Multi-lender loans require special consideration from the standpoint of compliance with money laundering and anti-terrorist financing (“AML/ATF”) legislation. The challenge in a multi-lender loan is to ensure that each lender complies with all of its AML/AFT obligations, while avoiding unnecessary duplication of procedures.

Canada’s AML/ATF legislation in contained in the Proceeds of Crime (Money Laundering) and Terrorist Financing Act1 (the “PCMLTFA”) and the regulations2 made under the Act (the “PCMLTFR”).

Borrower Identification

Under the PCMLTFA, each lender has a separate obligation for borrower identification even though the borrower may already be an identified customer of one of the lenders. The PCMLTFR allow a financial institution to appoint another person to act as its agent to ascertain identity and establish and maintain the appropriate records, but only if the financial institution and agent have a written agreement to this effect. Accordingly if some or all of the syndicate lenders are relying on one of them for borrower identification, this must be documented in writing to avoid a breach of the Act by the delegating lenders.

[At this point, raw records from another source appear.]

-- ==== Sys2Proof/Machine/Maint.lean ====
section
/-! DEFINITION. Responses to maintenance transactions (R236, R245, R513): register reads, CTR_SET, host commands, configuration, self-tests. -/

namespace Sys2Proof.Machine

/-- The 28 words from 0x010 of a node enter its block record (R236, Table STO-8) and the duty map (R260); what is new in them is logged (Table NODE-15). (DEDUCED, log 35) -/
def State.regRead (s : State) (c h : Nat) (w : List Byte) : State :=
  let o := blkOff c h
  let u (k : Nat) : Nat := ofLe (slice 0#8 w (2 * k) 2)
  let was := s.stoGet (o 0x0E) 2
  let s1 := (((s.stoPut (o 0x0C) 2 (u 1)).stoPut (o 0x0E) 2 (u 0)).stoPut (o 0x2E) 2 (u 2)).stoPut (o 0x30) 2 (u 3)
  let s2 := s1.stoPut (o 0x3C) 2 s.swp.epoch.toNat
  let duty := slice 0#8 w 32 24
  let s3 := if s.tab.nodeType c h = 1 then (s2.stoPutBytes (o 0x10) duty).setDuties c h (duty.map BitVec.toNat) else s2
  let s4 := if (u 0).testBit 3 && !was.testBit 3 then s3.report 0x0508 (srcHop c h) [pS (signedOf 16 (u 1) / 10)] else s3
  if (u 0).testBit 9 && !was.testBit 9 then s4.report 0x0506 (srcHop c h) [p2 (u 4)] else s4

/-- A configuration command after enumeration is answered: a write is followed by its read-back, a block's thresholds by its corners; what is
refused or not verified is logged and goes on being retried (R214, R217, R234). (DEDUCED, log 34) -/
def State.configAnswer (s : State) (c h : Nat) (w : WaitCmd) (payload : List Byte) : State :=
  let a := ofLe (w.payload.take 2)
  let mine := (s.tab.cfgExpect c h).filter (fun e => decide (a ≤ e.1) && decide (e.1 < a + 3))
  let word := ofLe (slice 0#8 payload 1 2)
  if (nth 0#8 payload 0).toNat ≠ 0 then (if mine.any (fun e => e.1 == word) then s.cfgFound c h [word] else s)
  else if w.opcode = 0x41 then forAll ((s.tab.cfgReads c h).filter (fun r => r.1 == a)) (fun r s => s.maintCmd c h 0x40 4 (readPay r)) s
  else if a = 0x0C0 then s.takeCorners c h ((List.range 4).map (fun k => ofLe (slice 0#8 payload (3 + 2 * k) 2)))
  else
    let s1 := s.cfgFound c h ((mine.filter (fun e => ofLe (slice 0#8 payload (3 + 2 * (e.1 - a)) 2) != e.2)).map Prod.fst)
    if a = 0x082 then s1.maintCmd c h 0x40 4 (readPay (0x0C0, 4)) else s1

/-- A host's write of SLP_PERIOD (0x084) has been taken: sleep sends it again (R114, R237). (DESIGN CHOICE, log 116) -/
def State.noteSlp (s : State) (c h : Nat) (payload : List Byte) : State :=
  let a := ofLe (payload.take 2)
  let k := 0x084 - a
  if a ≤ 0x084 && 2 + 2 * k < payload.length then
    let x := s.chain c
    s.setChain c { x with slp := Sparse.set (fun _ => 60) x.slp h (ofLe (slice 0#8 payload (2 + 2 * k) 2)) }
  else s

/-- What a response of status `st` to a maintenance command does; `quar`: its tag was in quarantine. (DEDUCED, log 35) -/
def State.maintAct (s : State) (c h : Nat) (w : WaitCmd) (quar : Bool) (payload : List Byte) : State :=
  let st := (nth 0#8 payload 0).toNat
  match w.kind with
  | 1 => if st = 0 then s.regRead c h (payload.drop 3) else s
  | 2 => if quar then s else match s.tab.stringAt c h with | some n => s.ctrSetDone n (some st) | none => s
  | 3 =>
    let s1 := if w.opcode = 0x42 && st = 0 then s.setDuties c h (w.payload.map BitVec.toNat) else s
    let s2 := if w.opcode = 0x41 && st = 0 then s1.noteSlp c h w.payload else s1
    s2.nodeAnswer c h w.opcode payload
  | 4 => s.configAnswer c h w payload
  | 6 => s.sleepChain c
  | _ => if st = 0 then s else s.testRefused (c * 128 + h)

/-- The word address that a response of status `st` gives (R209, R239): READ_REG and WRITE_REG have one. -/
def refusedWord (opc : Nat) (payload : List Byte) : Nat := if opc = 0x40 || opc = 0x41 then ofLe (slice 0#8 payload 1 2) else 0

/-- MAINT_RESPONSE: matched by the link engine (R191, R245); a refusal is logged as 0x0507. (DEDUCED, log 35) -/
def maintResponse (c : Nat) (line : List (BitVec 10)) (s : State) : State :=
  if !s.active c then s
  else match rxFrame line with
    | none => s.inc (R.LNK_CNT_CRC c)
    | some f =>
      let s0 := s.heardChain c
      let x := s0.chain c
      match x.matching (s.tab.nodes c) f with
      | none => s0.inc (R.LNK_CNT_CRC c)
      | some (w, quar) =>
        if w.kind = 0 then s0.inc (R.LNK_CNT_CRC c)
        else
          let s1 := if quar then s0 else s0.setChain c (x.setTag f.tag .free)
          let st := (nth 0#8 f.payload 0).toNat
          let s2 := if st = 0 then s1 else s1.report 0x0507 (srcHop c w.hop) [p1 w.opcode, p1 st, p2 (refusedWord w.opcode f.payload)]
          (s2.maintAct c w.hop w quar f.payload).issue c
def execMaintResponse (c : Fin 64) (idle line : List (BitVec 10)) (s : State) : Host.Outcome State Fault Refusal :=
  finish s (whenOn s (maintResponse c.val (idle ++ line)))

end Sys2Proof.Machine
end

Screening for Sanctioned Parties

If all lenders are domestic Canadian financial institutions, it is possible for one among them to screen for sanctioned parties under Canadian and UN sanctions applicable in Canada. If this is the case, the agreement appointing an agent for ascertaining identity should specifically mention that the agent will undertake the screening as well. However, if there are foreign institutions involved, such as foreign lenders lending into Canada from off-shore, Schedule III foreign bank branches, or in some cases, possibly a Schedule II foreign bank subsidiary, the foreign sanctions legislation may also apply. The foreign institutions in the syndicate may be required to do their own screening under their domestic sanctions legislation.  Similarly, a Canadian lender screening for a syndicate that includes foreign lenders should take steps to avoid giving the impression that it is undertaking any screening under foreign legislation.

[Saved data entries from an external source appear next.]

-- ==== Sys2Proof/Machine/Power.lean ====
section
/-! DEFINITION. Supply, sleep and staged start (chapter 03, and R49 to R55, R80 to R82, R87 of chapter 02). -/

namespace Sys2Proof.Machine

/-! What a start keeps. -/

/-- Bits of a register that a start keeps (Table REG-2, "Kept"). -/
def keptMask (a : Nat) : Nat :=
  match lookupReg a with
  | none => 0
  | some r => r.fields.foldl (fun m f => if f.kept then m + (2 ^ f.w - 1) * 2 ^ f.lo else m) 0

/-- A register word after a start: its kept bits, and reset elsewhere. (DESIGN CHOICE, log 2) -/
def startWord (a : Nat) (w : Word) : Word :=
  let m := BitVec.ofNat 32 (keptMask a)
  (w &&& m) ||| (resetWord a &&& ~~~m)

/-- The registers after a start. -/
def State.startRegs (s : State) : List (Nat × Word) :=
  (s.regs.map (fun p => (p.1, startWord p.1 p.2))).filter (fun p => p.2 != resetWord p.1)

/-- The repair map as a start loads it: the record's newer valid copy, each invalid copy logged (R564). (DESIGN CHOICE, log 21) -/
def State.loadRepair (s : State) : State :=
  let a := s.diag.repA
  let b := s.diag.repB
  let c : RepairCopy := if a.valid && (!b.valid || decide (b.seq.toNat ≤ a.seq.toNat)) then a else if b.valid then b else {}
  let bad := b2n (!a.valid) + b2n (!b.valid)
  let s1 := ((s.putW R.DIAG_REP_STAT c.stat).putW R.DIAG_REP_SEQ c.seq).put R.DIAG_REP_STAT_RECORD bad
  let s2 := s1.putW R.STO_STAT c.spares
  let s3 := s2.putAll [ (R.DIAG_BG_STAT_LENDING_OFF, b2n (s2.getB R.DIAG_REP_STAT_WIN_G || s2.getB R.DIAG_REP_STAT_WIN_S)), (R.EST_STAT_SPARES_FREE, s2.sparesFree) ]
  let s4 := if a.valid then s3 else s3.report 0x1207 chip [p1 0]
  if b.valid then s4 else s4.report 0x1207 chip [p1 1]

/-- Everything that the main domain does not hold through a start goes to its reset value; what stays is in MRAM, in the external memories,
in the always-on domain, outside the module, or kept by its own rule. -/
def State.coreReset (s : State) : State :=
  let s0 : State := {
    regs := s.startRegs
    pending := s.pending
    free := s.free
    out := s.out
    nodes := s.nodes
    pwr := { s.pwr with hiLatch := 0, refTime := s.pwr.optime, held := false, voutLogged := false, latchedWake := none, asleep := false, wakeOut := false, supplyAt := [0, 0, 0, 0, 0, 0], lastPub := false }
    img := { nor := s.img.nor, slotSize := s.img.slotSize, bindCount := s.img.bindCount, shadow := s.img.shadow, lockoutEnd := s.img.lockoutEnd }
    est := { cs1 := s.est.cs1 }
    dsc := { used := s.dsc.used }
    ctr := { coolEnd := s.ctr.coolEnd }
    pair := { hallZero := s.pair.hallZero, dsmRatio := s.pair.dsmRatio, hallUse := s.pair.hallZero, dsmUse := s.pair.dsmRatio }
    sio := { rawA := s.sio.rawA, rawB := s.sio.rawB, proofDigest := s.sio.proofDigest, proofTime := s.sio.proofTime, proven := s.sio.proven,
             stuckOn := s.sio.stuckOn, stuckOff := s.sio.stuckOff }
    host := { perstHigh := s.host.perstHigh }
    log := { slots := s.log.slots, nextSeq := s.log.nextSeq, drops := s.log.drops, clearSeq := s.log.clearSeq, queue := s.log.queue }
    diag := { repA := s.diag.repA, repB := s.diag.repB, trstHigh := s.diag.trstHigh } }
  s0.putAll [ (R.PWR_STAT_WAKE_IN, s.get R.PWR_STAT_WAKE_IN), (R.SW_SUM_IN, s.get R.SW_SUM_IN),
    (R.GLOBAL_RESET_CAUSE_STUCK_RESET_IGNORED, s.get R.GLOBAL_RESET_CAUSE_STUCK_RESET_IGNORED), (R.GLOBAL_STAGE_BOARD_TEST, b2n s.pwr.boardTest) ]

/-- Operating time and power-cycle count are copied to the log memory (R96, R97). -/
def State.copyTimes (s : State) : State := { s with pwr := { s.pwr with optimeCopy := s.pwr.optime, cyclesCopy := s.pwr.cycles } }

/-- The main domain is switched off: its outputs are off and what it held is lost (R92). (DEDUCED, log 20) -/
def State.powerDown (s : State) : State :=
  let s1 := s.coreReset
  { s1 with pwr := { s1.pwr with mainOn := false, vout33 := false }, log := { s1.log with queue := [] } }

/-- Stage 0 is entered for a cause of Table PWR-15 (R49, R99, R112): the supplies of the module are on, VOUT33_OK among them until VOUT33 is read
below 3.0 V, and with `pulse` a staged start begins at its reference instant with the pulse of R82. (DESIGN CHOICE, log 105) -/
def State.enterStage0 (s : State) (cause : Nat) (pulse : Bool) : State :=
  let s1 := s.coreReset
  let on := b2n (!s.pwr.boardTest)
  let s2 := { s1 with pwr := { s1.pwr with mainOn := true, vout33 := true, wakeOut := pulse } }
  (s2.putAll [ (R.GLOBAL_RESET_CAUSE_CAUSE, cause), (R.GLOBAL_RESET_CAUSE_WAKE_SRC, 0), (R.GLOBAL_RESET_CAUSE_TONE_CHAIN, 0),
    (R.GLOBAL_RESET_CAUSE_TONE_PORT, 0), (R.PWR_STAT_VOUT33_OK, 1), (R.SIO_TPO_TPO_A_ON, on), (R.SIO_TPO_TPO_B_ON, on) ]).loadRepair.settle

Politically Exposed Foreign Person (“PEFP”) Identification, Risk Assessment and Due Diligence

Subject to the specific PEFP identification, risk assessment and due diligence policies of each lender, PEFP identification can be included in a delegation to an agent. If so, is should be documented.  Each institution will have its own policies for risk assessment and determining whether a high risk situation exists. If one lender determines that a high risk situation exists, the special measures to deal with the situation should be documented. Similarly, where the PCMLTFR require on-going due diligence where PEFPs are involved, the delegation and undertaking of these measures should be documented.

Third Party Payments on Directions

Syndicated loans, especially in project finance, occasionally include provisions requiring the lenders to pay draw downs to third parties on behalf of the borrower. In these circumstances, the third party recipient is subject to having their identity ascertained as described in Borrower Identification above. Therefore if one lender acts as agent of the others for this identification, it too should be explicitly recognized in the delegation to the agent. Payments to foreign third party beneficiaries, especially in the developing world, carry an increased risk under the Corruption of Foreign Public Officials Act,3 particularly under the new facilitation payment provisions that are soon to come into force. Lenders should be particularly diligent to avoid remittances to fourth parties on the direction of a borrower-related third party.